Nevertheless, Christmas is a time to confirm belief in some things that are pretty hard to swallow: the eternal Son of God coming into this world as one of us, born of a human mother but not of a human father; the powerful King of the universe lying helplessly in a cattle stall; and the Savior of humankind taking his first steps toward a cross of execution.  While this may seem very hard to swallow, consider the alternatives.

A psychologist was asked how to help children through the holidays if the family does not believe that Jesus is the savior and that he was born to set people free from their sin.  The response was: tell the children about your family traditions.  Tell them Christmas is about baking cookies, being nice to others, giving gifts, and being together as a family.  Tell them it is about your first sled and first Barbie doll.  You do not need the miraculous conception and the story about a manger and shepherds and wise men.  Just read the kids Twas the Night before Christmas and that will be enough for them to know what Christmas is. Talk about simple answers not being enough!  Such a banal explanation of Christmas for a world starving for meaning and love is like giving more water to a drowning person.

Christmas is not about setting our minds on easy answers and simple solutions.  Christmas is about opening our hearts to complex possibilities and confusing promises.  God is seldom, if ever, found in the easy answers. God resides in the complex possibilities and God reveals himself in the confusing promises.  This is best expressed when Matthew borrows words from the prophet Isaiah:   "Look, the virgin shall conceive and bear a son and they shall name him Immanuel which means 'God is with us'."
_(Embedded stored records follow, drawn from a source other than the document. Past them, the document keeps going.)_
/-- The lines named by the report tags of the frames of a queue. -/
def taggedLines (hs : List Held) : List (Fin 13) :=
  hs.flatMap fun h =>
    match h.tag with
    | .report ls => ls
    | .none => []
    | .condition _ => []

/-- The lines named by the report tags of the frames that the part holds. -/
def State.reportedLines (s : State) : List (Fin 13) :=
  taggedLines s.merge.transit ++ taggedLines s.merge.insertion ++ taggedLines s.spur.queue

/-- R127, with what keeps it: a line is REPORTING exactly when a held frame carries a record for it, no held frame carries two
records for one line, and frames in the spur return queue carry no tag (R95). -/
def ReportingLaw (s : State) : Prop :=
  s.reportedLines.Nodup ∧ (∀ l, (s.line.catchOf l).state = .reporting ↔ l ∈ s.reportedLines) ∧
  ∀ h ∈ s.merge.spurReturn, h.tag = .none

/-- The ranges that the manual gives the counts and the assembly buffers (sections 1.7, 2.9, 6.4 and chapter 9). -/
def CountsInRange (s : State) : Prop :=
  s.gapCount ≤ 63 ∧ s.sup.silenceCount ≤ 15 ∧ s.spur.watchCount ≤ 15 ∧ s.sup.restoreCount ≤ 64 ∧
  s.spur.restoreCount ≤ 64 ∧ s.upRx.buffer.length ≤ 24 ∧ s.spurRx.buffer.length ≤ 24

/-- R88, R91: a run is open only while the upstream state is LIVE. -/
def RunLaw (s : State) : Prop := s.run.isOpen = true → s.sup.up = .live

/-- R103, R109: while the spur is DISABLED its queues are empty, its transmitter sends no frame and its receiver is in HUNT
with an empty buffer (R12). -/
def SpurLaw (s : State) : Prop :=
  s.spur.state = .disabled →
    s.spur.queue = [] ∧ s.merge.spurReturn = [] ∧ (∀ src n, s.spur.tx ≠ .send src n) ∧ s.spurRx = .reset

/-- R96, R104: a READY transmitter has nothing to send, and a transmitter in SEND has a frame. -/
def TransmitLaw (s : State) : Prop :=
  (s.merge.tx = .ready →
    s.merge.transit = [] ∧ s.merge.spurReturn = [] ∧ s.merge.insertion = [] ∧ ∀ ds, s.mgmt.reply ≠ .full ds) ∧
  (∀ src n, s.merge.tx = .send src n → s.framesOf src ≠ [] ∧ src ≠ .spurOut) ∧
  (s.spur.tx = .ready → s.spur.state ≠ .disabled → s.spur.queue = []) ∧
  ∀ src n, s.spur.tx = .send src n → s.spur.queue ≠ []

/-- R137, R153, R113: no manager slot holds the own address or 7Fh, and the report address is no broadcast. -/
def AddressesLaw (s : State) : Prop :=
  s.mgmt.manager0 ≠ some Config.broadcast ∧ s.mgmt.manager1 ≠ some Config.broadcast ∧
  s.mgmt.manager0 ≠ some s.adr ∧ s.mgmt.manager1 ≠ some s.adr ∧ s.line.reportAddr ≠ Config.broadcast

/-- R113, R126, R133: which catch states a line may have. Retire is set only while REPORTING; a line in CATCH mode is not NONE; a
line in another mode is NONE, or REPORTING with retire set; and the pseudo-line is never NONE. -/
def CatchLaw (s : State) : Prop :=
  (∀ l : Fin 12,
    ((s.line.lines[l]).retire = true → (s.line.catchOf (pinLine l)).state = .reporting) ∧
    ((s.line.lines[l]).mode = .catching → (s.line.catchOf (pinLine l)).state ≠ .none) ∧
    ((s.line.lines[l]).mode ≠ .catching →
      (s.line.catchOf (pinLine l)).state = .none ∨ (s.line.lines[l]).retire = true)) ∧
  (s.line.catchOf pseudoLine).state ≠ .none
Throughout the Bible God does his best work in the chaos of our world and in the confusion of our lives.  Out of the swirling chaos of exploding erergy, God brings into being an ordered creation. In the confusion of Abraham's lack of a son to fulfill God's promise of many descendents, God gives Abraham a son when he is 100 years old.  Beyond the confusion of being sold by his brothers into slavery, another Joseph sees God's saving hand that elevates him to a position of power in Egypt from which he can save his family.  Out of the oppressive chaos of slavery in Egypt, God raises up Moses to lead his people to new life.  In the confusion of senseless suffering, God speaks to Job reminding him that despite it all God is still God.  Beyond the confusion of Mary's pregnancy, God brings into the world a child named Jesus, which means “salvation”.

God works in the chaos and confusion because God is love.  And despite how complex and troubling love is at times, love is what this world needs most.  So rather than spend our time and energy trying to tidy up the chaos and explain away the confusion, we will do better to look and listen for God's presence and let God speak to us wherever we are in life, as God does to Joseph.  Joseph could have resolved a nasty problem with a simple solution: Get rid of Mary.  But Joseph is determined to follow God into life's deepest mystery and complexity- into that thing called love. 

There is great wisdom in not settling for easy answers because they just don't work.  What might it mean to look and listen for the ways God wants us to love each other when we don’t have the answers we want?  We don't need simple answers for the problems we face.  We need God's loving presence in the problems we face.  That is why our faith drips with the mystery and complexity of a virgin conceiving and bearing a son whose name is Immanuel which means "God is with us".

(This message is an edited version of a chapter in my book Advent Dreams: Messages of Hope for Times of Trouble.)